In effect, there is a cycle of connectedness: reduced student absenteeism and increased student motivation conspire to change the school climate, benefitting staff and students alike and increasing their sense of wellbeing and agency.

Addressing a sense of school belonging has been found to close the achievement gap by between 50 and 60 per cent and has many benefits that stretch into adulthood.

What belonging looks like

School belonging doesn’t happen by accident. As I showed in my 2022 book, Compassionate leadership for school belonging, it’s nurtured by compassionate and relational leadership and supported by whole-school practices designed to create a climate of welcome and belonging for all.

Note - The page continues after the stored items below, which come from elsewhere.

/-- The counters of a power domain's units restart from zero (R384). -/
def State.zeroCounters (s : State) (dom : Nat) : State :=
  { s with tally := { s.tally with value := s.tally.value.filter (fun e => kindDomain (e.1 / 16 / 4096) (e.1 / 16 % 4096) != dom) } }

/-- The counters of a power domain that goes OFF are lost (R384, 17 R406), and every schedule's next snapshot says so. -/
def State.restartCounters (s : State) (dom : Nat) : State :=
  let lost := (List.range 4).foldl (fun m i => sset (fun _ => 0) m i (putBits (sget (fun _ => 0) m i) dom dom 1)) s.tally.lost
  { s.zeroCounters dom with tally := { (s.zeroCounters dom).tally with lost := lost } }

/-- What waits to be written to a ring is discarded. -/
def State.tallyForget (s : State) (what : Nat) : State :=
  { s with tally := { s.tally with waiting := s.tally.waiting.filter (fun w => w.what != what) } }

/-- A write of TL_SNAP_RING sets HEAD and TAIL of its schedule to zero (R401). -/
def State.snapRing (s : State) (ctx : Ctx) (i v : Nat) : State :=
  let r := TL_SNAP_RING i
  if !ctxGlobal ctx then s.accessError ctx r
  else (((((s.tallyForget (4 + i)).setFld r TL_SNAP_RING_SLOTS_LOG2 (bits v 63 60)).setFld r TL_SNAP_RING_SLOT_LOG2 (bits v 52 48)).setFld r
    TL_SNAP_RING_BASE (bits v 47 0)).setFld (TL_SNAP_PTR i) TL_SNAP_PTR_HEAD 0).setFld (TL_SNAP_PTR i) TL_SNAP_PTR_TAIL 0

/-- TL_SNAP_RING: a write of that register. -/
def execTlSnapRing (ctx : Ctx) (i : Nat) (value : Word) (s : State) : Res := .next (s.snapRing ctx i value.toNat)

/-! ## The trace ring, the watches and the debug ring (R396, R397, R401) -/

/-- Trace records that wait to be written are discarded and counted as dropped (R402). -/
def State.traceDiscard (s : State) (d : Nat) : State :=
  (s.tallyForget d).traceDropped d (s.tally.waiting.filter (fun w => w.what == d)).length

/-- A write of TL_TRACE_BASE (R396): one that changes ADDR or SIZE_LOG2 resets both pointers. -/
def State.traceBase (s : State) (ctx : Ctx) (d v : Nat) : State :=
  let r := TL_TRACE_BASE d
  if !ctxGlobal ctx then s.accessError ctx r
  else if bits v 52 48 = s.fld r TL_TRACE_BASE_SIZE_LOG2 ∧ bits v 47 0 = s.fld r TL_TRACE_BASE_ADDR then s
  else ((((s.traceDiscard d).setFld r TL_TRACE_BASE_SIZE_LOG2 (bits v 52 48)).setFld r TL_TRACE_BASE_ADDR (bits v 47 0)).setFld (TL_TRACE_PTR d)
    TL_TRACE_PTR_HEAD 0).setFld (TL_TRACE_PTR d) TL_TRACE_PTR_TAIL 0

/-- TL_TRACE_BASE: a write of that register. -/
def execTlTraceBase (ctx : Ctx) (d : Nat) (value : Word) (s : State) : Res := .next (s.traceBase ctx d value.toNat)

/-- A write of TL_WATCH_CTRL (R397): while ENABLE is set the watch's own fields do not change; setting ENABLE looks the handle up. -/
def State.watchCtrl (s : State) (ctx : Ctx) (w v : Nat) : State :=
  let r := TL_WATCH_CTRL w
  let same := bits v 31 0 == s.fld r TL_WATCH_CTRL_HANDLE && bits v 58 56 == s.fld r TL_WATCH_CTRL_PARTITION &&
    bits v 55 44 == s.fld r TL_WATCH_CTRL_REMAIN && bits v 43 32 == s.fld r TL_WATCH_CTRL_MAX_KIB
  if !ctxGlobal ctx then s.accessError ctx r
  else if s.flag r TL_WATCH_CTRL_ENABLE then
    if !same then s.accessError ctx r
    else if bit v 63 then s
    else (s.setFld r TL_WATCH_CTRL_ENABLE 0).setFld r TL_WATCH_CTRL_STATE 0
  else
    let s := (((s.setFld r TL_WATCH_CTRL_HANDLE (bits v 31 0)).setFld r TL_WATCH_CTRL_PARTITION (bits v 58 56)).setFld r TL_WATCH_CTRL_REMAIN
      (bits v 55 44)).setFld r TL_WATCH_CTRL_MAX_KIB (bits v 43 32)
    if bit v 63 then (s.setFld r TL_WATCH_CTRL_ENABLE 1).watchLookup w else s

/-- WATCH_ENABLE: a write of TL_WATCH_CTRL. -/
def execWatchEnable (ctx : Ctx) (w : Nat) (value : Word) (s : State) : Res := .next (s.watchCtrl ctx w value.toNat)

/-- A watch returned to IDLE (R402). -/
def State.watchIdle (s : State) (w : Nat) : State :=
  (s.setFld (TL_WATCH_CTRL w) TL_WATCH_CTRL_ENABLE 0).setFld (TL_WATCH_CTRL w) TL_WATCH_CTRL_STATE 0

/-- A write of TL_DBG_BASE, or of TL_DBG_SIZE, sets HEAD and TAIL to zero (R401). -/
def State.debugBase (s : State) (ctx : Ctx) (size : Bool) (v : Nat) : State :=
  if !ctxGlobal ctx then s.accessError ctx (if size then TL_DBG_SIZE else TL_DBG_BASE)
  else
    let s := s.tallyForget 2
    let s := if size then s.setFld TL_DBG_SIZE TL_DBG_SIZE_SIZE_LOG2 (bits v 4 0) else s.setFld TL_DBG_BASE TL_DBG_BASE_ADDR (bits v 47 0)
    (s.setFld TL_DBG_PTR TL_DBG_PTR_HEAD 0).setFld TL_DBG_PTR TL_DBG_PTR_TAIL 0

/-- TL_DBG_BASE: a write of TL_DBG_BASE, or of its size. -/
def execTlDbgBase (ctx : Ctx) (size : Bool) (value : Word) (s : State) : Res := .next (s.debugBase ctx size value.toNat)

end Sys2Proof.Machine
end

In such schools, there is little talk of ‘tough’ sanction-based behaviour policies which rely on social isolation but a commitment to a broad set of principles:

  • Safety – physical and emotional,
  • Presence – knowing and accepting each child,
  • Voice – staff, pupil and family participation,
  • Connectivity – respectful and enabling relationships,
  • Agency – a sense that each of us is making a difference.

In short, Bridget Phillipson is promoting a mindset of possibilities supported by a robust research base, not only in terms of its many positive impacts but also with regards to its implementation.

Indeed, a system ‘nudge’ towards belong is long overdue.

How young people experience school life – the degree to which they feel they belong in that place called school – will shape their belief in themselves, and their readiness to encounter the world they live in.

And it just might help with the sector’s many workforce challenges too.